Get out the microscope, because we’re going through this poem line-by-line.
Lines 17-20
If you can make one heap of all your winnings
And risk it on one turn of pitch-and-toss,
And lose, and start again at your beginnings,
And never breathe a word about your loss:
- The theme of loss (symbolized by the word "broken" in the last stanza) continues in this poem's third stanza.
- This time our speaker counsels his listener about money, in particular about how to handle things if he loses it all.
- If the listener can put all his money ("winnings") in a giant heap (maybe like this) and gamble it all away, but then start over and never tell anybody…
- You know the drill at this point.
- Clearly, we're talking about gambling here—well, sort of. Yeah "winnings" and "pitch-and-toss" are totally gambling words, but gambling is here a metaphor, for the most part. It's a metaphor for earning money and losing it by taking chances, by gambling (but not at a casino or something).
- Speaking of pitch-and-toss: it's an old game where a group of people throw coins at a wall. Whoever's coin lands closest without touching the wall wins all the other coins. There are other versions of the game, but that's the most common.
- So what's the point?
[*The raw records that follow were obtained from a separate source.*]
-- ==== Sys2Proof/Tests/Slice0.lean ====
section
/-! SUPPORT. The model's own tests. Expected values are those of spec/95_test_vectors.md (the vector's name is cited) or
worked out by hand from the rules. After the tests, a named witness for every obligation that has hypotheses. -/

namespace Sys2Proof.Tests

open Sys2Proof Sys2Proof.Machine

/-! ### Well-formed command fields: each check refuses a term -/

theorem test_fields_ok : (CommandFields.mk 1 5 0).wellFormed = true := by decide

/-- `RSVD` nonzero (C7). -/
theorem test_fields_rsvd : (CommandFields.mk 1 1 1).rsvdZero = false ∧ (CommandFields.mk 1 1 1).wellFormed = false := by
  decide

/-- `OP` 0, 5 and 15 are reserved (C1, C2, C3). -/
theorem test_fields_op :
    (CommandFields.mk 0 0 0).opAssigned = false ∧ (CommandFields.mk 5 0 0).opAssigned = false ∧
      (CommandFields.mk 15 0 0).opAssigned = false ∧ (CommandFields.mk 0 0 0).wellFormed = false := by decide

/-- A variant code with `OP` 2 (C4). -/
theorem test_fields_vsel :
    (CommandFields.mk 2 1 0).vselZeroUnlessChecksum = false ∧ (CommandFields.mk 2 1 0).wellFormed = false := by decide

/-- Variant code 6 (C5). -/
theorem test_fields_variant :
    (CommandFields.mk 1 6 0).vselNamesVariant = false ∧ (CommandFields.mk 1 6 0).wellFormed = false := by decide

/-! ### Decoding: words written out from R100, R101, R106 as `RSVD ++ VSEL ++ OP` -/

theorem test_decode_checksum6101 : decode (0#24 ++ 0b0000#4 ++ 0b0001#4) = .legal .checksum6101 := by decide
theorem test_decode_checksum6102_7101 : decode (0#24 ++ 0b0001#4 ++ 0b0001#4) = .legal .checksum6102_7101 := by decide
theorem test_decode_checksum7102 : decode (0#24 ++ 0b0010#4 ++ 0b0001#4) = .legal .checksum7102 := by decide
theorem test_decode_checksumX103 : decode (0#24 ++ 0b0011#4 ++ 0b0001#4) = .legal .checksumX103 := by decide
theorem test_decode_checksumX105 : decode (0#24 ++ 0b0100#4 ++ 0b0001#4) = .legal .checksumX105 := by decide
theorem test_decode_checksumX106 : decode (0#24 ++ 0b0101#4 ++ 0b0001#4) = .legal .checksumX106 := by decide
theorem test_decode_detectIpl3 : decode (0#24 ++ 0b0000#4 ++ 0b0010#4) = .legal .detectIpl3 := by decide
theorem test_decode_detectRom : decode (0#24 ++ 0b0000#4 ++ 0b0011#4) = .legal .detectRom := by decide
theorem test_decode_resolveAlias : decode (0#24 ++ 0b0000#4 ++ 0b0100#4) = .legal .resolveAlias := by decide

/-- Vectors C1 to C8. -/
theorem test_decode_errors :
    decode 0x00000000 = .illegalCommand ∧ decode 0x00000005 = .illegalCommand ∧
      decode 0x0000000F = .illegalCommand ∧ decode 0x00000012 = .illegalCommand ∧
      decode 0x00000061 = .unrecognizedVariant ∧ decode 0x000000F1 = .unrecognizedVariant ∧
      decode 0x00000111 = .illegalCommand ∧ decode 0x80000061 = .illegalCommand := by decide

/-- The table's numbering of a word's bits. -/
theorem test_table_word : decodeTableWord 32 0x51 = some .checksumX106 ∧ decodeTableWord 32 0x61 = none := by decide

/-! ### Small states -/

/-- The host has one turn pending. -/
def pending (act : HostAction) (s : State) : State := { s with script := [act] }

/-- A checksum run of `v` in phase `p`, latched length `len`. -/
def running (v : Variant) (p : Phase) (len : Word) : State :=
  { State.reset with phase := p, opl := 1, vl := variantCode v, lenl := len, romLen := len }

/-- The ROM contents with one word placed. -/
def withWord (a : Nat) (w : Word) (s : State) : State := { s with rom := s.rom.writeWord a w }

/-- A checksum run of `v` in `CK_LOOP` before its first iteration, with the given working registers, entrypoint
0x80000400 and word `w` at 0x1000. -/
def atFirst (v : Variant) (r : WorkRegs) (w : Word) : State :=
  withWord 0x1000 w { running v .ckLoop 0x101000 with
    a3 := r.a3, t2 := r.t2, t3 := r.t3, s0 := r.s0, a2 := r.a2, t4 := r.t4
    ep := 0x80000400, epr := 0x80000400 + epAdj v, t0 := 0, t1 := 0x80000400 + epAdj v, s6 := x105Ptr0 }

/-- A checksum run of `v` in `CK_LOOP` before its last iteration. -/
def atLast (v : Variant) : State :=
  { atFirst v ⟨1, 2, 3, 4, 5, 6⟩ 7 with
    t0 := 0xFFFFC, t1 := 0x80000400 + epAdj v + 0xFFFFC, s6 := 0xA00002FC }

/-- A checksum run of `v` in `CK_FINAL` with the working registers of section 3.4 of the vectors. -/
def atEnd (v : Variant) : State :=
  { atFirst v ⟨0x12345678, 3, 0xCAFEBABE, 0x89ABCDEF, 0x0F0F0F0F, 0xFFFFFFF0⟩ 0 with
    phase := .ckFinal, t0 := 0x100000, t1 := 0x80000400 + epAdj v + 0x100000 }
Earn, take chances, lose, be quiet and strong about it, and move on—that's what being awesome is all about.
- Whining and crying about your losses? That's decidedly not awesome.
Lines 21-24
If you can force your heart and nerve and sinew
To serve your turn long after they are gone,
And so hold on when there is nothing in you
Except the Will which says to them: "Hold on!"
- If the speaker's listener can force his body to keep pushing further, even when it is worn out and tired, even when he feels like he has nothing left except the will to "hold on," then…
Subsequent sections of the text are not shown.